Knot Possible

| Oshawa, ON, Canada | Crazy Requests, Home Improvement

(I work in the lumber department of my store. I spot an older customer, studying our 2×4 lumber. She looks very sour.)

Me: “Hi there, ma’am. Can I help you with anything?”

Customer: “Yes, I need a 2×4, but I don’t want one with knots.”

Me: “Well, that’s going to be tricky with these. Just about every one that I’ve ever seen has a least a few knots here and there.”

Customer: “No, I need one with no knots. I’m working on a project and if there are knots, the wood will break.”

Me: “Well, I have some pieces of pine select; no knots in them at all!”

Customer: “Oh, I looked at those. They’re too expensive; I’m on a pension you know. What about that one up there? It looks clean.”

(The customer points to a fresh lift of lumber, and it indeed looks clean, but the home is full.)

Me: “Well, ma’am, I’m willing to bet that they’ll have just as many knots as this lift.”

Customer: “Show me!”

(I begin the process of getting a driver, and pulling down the lift. Due to the fact that I have to close down the main lumber aisle to due so, two assistant managers are watching me. As they watch, I open the lift and start sorting through the pieces, showing the older lady that they all have knots in them.)

Customer: “This is ridiculous!”

(After she leaves, one of the managers walks over to me.)

Manager: “What was wrong with the wood?”

Me: “She didn’t want any knots in her 2×4.”

Manager: “Yeah, find a tree without branches and we’ll give her a 2×4 without knots.”

A Colorful Comeback

| Marietta, GA, USA | Bigotry, Theme Of The Month, Top

(I am getting ready to check out a customer. The only other customers present are a large African American family. My customer is a middle aged Caucasian woman. She leans forward, and motions to me as if she wants to tell me a secret.)

Customer: “There are black people behind you.”

Me: “Uh… yes, ma’am?”

Customer: “You have to watch out for them, you know.”

(I step back and stare, not knowing exactly how to respond to this. My quick thinking coworker walks by.)

Coworker: “Their money is the exact same color as your money.”

Customer: “What!… Well… I…”

(She leaves her merchandise on the counter and exits the store in a huff.)

Cannot Speak The Language Of Respect

| USA | Bigotry, Geography, Language & Words, Theme Of The Month, Top

(I am out to eat with a friend, and we are waiting for our table. There is an older Spanish-speaking couple nearby also waiting, and two boys of about high-school age. I don’t speak Spanish, but I picked up a handful of words from an old job.)
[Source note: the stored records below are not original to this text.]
-- ==== Sys2Proof/Machine/Ops.lean ====
section
/-! DEFINITION. The operations that every meaning shares: memory (20_memory.md), registers, PC and the call stack
(10_state.md), the framebuffer (10_state.md R35), the events (R41, R42), the free values, raising a fault and
returning from one (60_exceptions.md R212, R216). -/

namespace Sys2Proof.Machine

/-- What a meaning answers. -/
abbrev Result := Host.Outcome State Fault Refusal

/-! Memory -/

/-- The physical cell of an effective address (20_memory.md R51). -/
def cellOf (a : Nat) : Nat := a % 4096

/-- What a cell reads as when memory does not list it: its contents after reset, FONT_ROM at 0x000-0x04F and 0
elsewhere (70_reset_and_hazards.md R250; 20_memory.md R57). -/
def Memory.unlisted (rom : FontRom) (a : Nat) : Byte := if h : a < 80 then rom[a] else 0#8

/-- The byte in cell a. -/
def Memory.read (rom : FontRom) (m : Memory) (a : Nat) : Byte :=
  match m with
  | [] => Memory.unlisted rom a
  | (k, b) :: rest => if k = a then b else Memory.read rom rest a

/-- Memory without an entry for cell a. -/
def Memory.unlist (m : Memory) (a : Nat) : Memory := m.filter (fun c => c.1 != a)

/-- Memory with the entry (a, b) before the first entry of a higher or equal address. -/
def Memory.enlist (m : Memory) (a : Nat) (b : Byte) : Memory :=
  match m with
  | [] => [(a, b)]
  | (k, c) :: rest => if k < a then (k, c) :: Memory.enlist rest a b else (a, b) :: (k, c) :: rest

/-- Store b in cell a, keeping the canonical form: a cell that reads as after reset is not listed. -/
def Memory.write (rom : FontRom) (m : Memory) (a : Nat) (b : Byte) : Memory :=
  if b = Memory.unlisted rom a then Memory.unlist m a else Memory.enlist (Memory.unlist m a) a b

/-- Every listed cell has an address from lo on and below 0x1000, the addresses rise strictly, and no cell is
listed that reads as after reset. -/
def Memory.wfFrom (rom : FontRom) (lo : Nat) (m : Memory) : Bool :=
  match m with
  | [] => true
  | (k, b) :: rest =>
    decide (lo ≤ k) && decide (k < 4096) && decide (b ≠ Memory.unlisted rom k) && Memory.wfFrom rom (k + 1) rest

/-- The canonical form of memory; log entry 18. -/
def Memory.wf (rom : FontRom) (m : Memory) : Bool := Memory.wfFrom rom 0 m

/-- MemRead(a, 1) (20_memory.md R51). -/
def State.memRead (s : State) (a : Nat) : Byte := Memory.read s.params.fontRom s.mem (cellOf a)

/-- MemWrite(a, 1, b) (20_memory.md R51). -/
def State.memWrite (s : State) (a : Nat) (b : Byte) : State :=
  { s with mem := Memory.write s.params.fontRom s.mem (cellOf a) b }

/-- Store bytes at a, a + 1, ... in that order. -/
def State.memWrites (s : State) (a : Nat) (bytes : List Byte) : State :=
  match bytes with
  | [] => s
  | b :: rest => (s.memWrite a b).memWrites (a + 1) rest

/-- The instruction word at PC, big-endian (20_memory.md R52). -/
def State.fetchWord (s : State) : Word := wordOfBytes (s.memRead s.pc.toNat) (s.memRead (s.pc.toNat + 1))

/-! Registers -/

/-- V[x] (00_scope.md R9). -/
def State.reg (s : State) (x : RegIdx) : Byte := s.v[x.toNat]

/-- V[x] <- b (00_scope.md R9). -/
def State.setReg (s : State) (x : RegIdx) (b : Byte) : State := { s with v := s.v.set x.toNat b x.isLt }

/-- I <- a, keeping all 16 bits (10_state.md R27). -/
def State.setI (s : State) (a : Word) : State := { s with i := a }

/-- DT <- b (10_state.md R30). -/
def State.setDt (s : State) (b : Byte) : State := { s with dt := b }

/-- ST <- b (10_state.md R30). -/
def State.setSt (s : State) (b : Byte) : State := { s with st := b }

/-- The output sound_active (10_state.md R42). -/
def State.soundActive (s : State) : Bool := s.st != 0#8

/-! The program counter and the end of an instruction -/

/-- PC <- a, mod 4096 (10_state.md R24). -/
def State.setPc (s : State) (a : Nat) : State := { s with pc := BitVec.ofNat 16 (a % 4096) }

/-- step_result <- r (10_state.md R44). -/
def State.setStepResult (s : State) (r : StepResult) : State := { s with stepResult := some r }

/-- The end of an instruction whose next PC is a (10_state.md R25; 40_control_flow.md R100). -/
def State.finishAt (s : State) (a : Nat) : State := (s.setPc a).setStepResult .executed

/-- The end of an instruction that advances PC by k (10_state.md R25). -/
def State.finish (s : State) (k : Nat) : State := s.finishAt (s.pc.toNat + k)

/-- The end of a skip instruction: PC + 4 when the condition holds, else PC + 2 (10_state.md R25). -/
def State.skipIf (s : State) (c : Bool) : State := s.finish (if c then 4 else 2)

/-! The call stack -/

/-- Push(a) faults: STACK_LIMIT is finite and depth = STACK_LIMIT (10_state.md R28). -/
def State.stackFull (s : State) : Bool := s.params.stackLimit == some s.stack.length

/-- Append a as the new top (10_state.md R28). -/
def State.push (s : State) (a : Addr) : State := { s with stack := a :: s.stack }

/-- Leave rest as the stack: the top entry removed (10_state.md R28). -/
def State.setStack (s : State) (rest : List Addr) : State := { s with stack := rest }

/-- The address of the next instruction in order, which CALL pushes (40_control_flow.md R105). -/
def State.returnAddress (s : State) : Addr := BitVec.ofNat 12 ((s.pc.toNat + 2) % 4096)

/-! The framebuffer -/

/-- The element of the framebuffer for column c and row r (10_state.md R35). -/
def pixelIndex (p : Params) (c r : Nat) : Nat := r * p.displayW + c

/-- Pix(c, r) on a framebuffer (00_scope.md R9). -/
def Framebuffer.get (p : Params) (fb : Framebuffer) (c r : Nat) : Bool := fb.getD (pixelIndex p c r) false

/-- SetPix(c, r, b) on a framebuffer (00_scope.md R9). -/
def Framebuffer.put (p : Params) (fb : Framebuffer) (c r : Nat) (b : Bool) : Framebuffer := fb.set (pixelIndex p c r) b

/-- Pix(c, r). -/
def State.pix (s : State) (c r : Nat) : Bool := Framebuffer.get s.params s.fb c r

/-- A framebuffer with every pixel false (70_reset_and_hazards.md R250; 43_display.md R170). -/
def clearFb (p : Params) : Framebuffer := List.replicate (p.displayW * p.displayH) false

/-- The framebuffer after a drawing instruction, with its frame_ready event (43_display.md R175). -/
def State.present (s : State) (fb : Framebuffer) : State := { s with fb := fb, frameReady := s.frameReady + 1 }

/-! Free values -/

/-- Count one free value as drawn. -/
def State.drawn (s : State) : State := { s with draws := s.draws + 1 }

/-! Faults: taking one and returning from one -/

/-- The number of a core fault (60_exceptions.md R211). -/
def Fault.code (c : Fault) : Nat :=
  match c with
  | .unknownOpcode => 1
  | .stackOverflow => 2
  | .stackUnderflow => 3
  | .drawRowOutOfRange => 4

/-- The number of a failed load, none for Ok: ImageTooLarge is the table's code 5, a load result and not a core fault
(60_exceptions.md R211, R213). -/
def LoadResult.code (r : LoadResult) : Option Nat :=
  match r with
  | .ok => none
  | .imageTooLarge => some 5

/-- raise Fault(code) at the instruction word w: the run state and step_result change and nothing else
(60_exceptions.md R212). -/
def State.raiseFault (s : State) (code : Fault) (w : Word) : State :=
  { s with run := .halted code w, stepResult := some (.fault code) }

/-- resume(mode): leave HALTED, for skip with PC advanced by 2 first; no effect in another run state
(60_exceptions.md R216). -/
def State.resume (s : State) (mode : ResumeMode) : State :=
  match s.run with
  | .halted _ _ =>
    match mode with
    | .retry => { s with run := .run }
    | .skip => { s.setPc (s.pc.toNat + 2) with run := .run }
  | .waitKey _ _ => s
  | .run => s

end Sys2Proof.Machine
end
Spanish-Speaking Woman: *asks me a question in Spanish*

Me: “Oh, I’m sorry. I only know a few words in Spanish. What was that?”

Spanish-Speaking Woman: *smiles, and repeats herself*

(I realize she needs to know where the bathroom is.)

Me: “Oh! See the stairs? Go to the hallway next to the stairs; it’s right there.”

(She thanks me, and hurries off to the bathroom. The high school boys make faces at me, and chime in.)

Boy #1: “Damn, b****, why are you helping them? You should’ve made them ask in English first!”

Me: “I’m not going to dignify that with a response.”

Boy #2: “Hey! You show me and my friend some respect, old lady! Do you know who we are?”

Me: “I don’t care who you are, my dear child. Why don’t you go bother somebody else?”

Boy #1: “Oh, hell naw! You ain’t talkin’ to me like that! You show me some respect, right now!”

(He stamps his foot. My friend and I burst out laughing.)

Me: “Oh, this is going to be an entertaining evening.”

Boy #1: “You ain’t allowed to laugh at me; I’m a man!”

Me: “No, dear. What you are is a minor child throwing a temper tantrum because you happen to be a racist. Now, shoo, adults are talking.”

Boy #2: “Naw! All you gotta do is show them d*** immigrants who’s boss! They gotta speak our language if they want to be here! I went to Mexico and none of them f****** spoke English! Ain’t got no respect!”

Me: “You do realize that Mexico is a different country, don’t you?”

Boy #2: “Duh!”

Me: “And their official language is Spanish.”

Boy #2: “So?”

Me: “So… you think that people who move here should have to speak English because most people here do, in some form or another. But when you visit other countries, where official language is not English, they should have to learn to make your life easier?”

Boy #2: “Yes!”

Me: “I… have a headache.”

(The older Spanish-speaking couple are seated a few tables away from us. The teens are there to apply for jobs, but because they’d put on their little display in full view of the hostess, they were not-so-kindly shown the door.)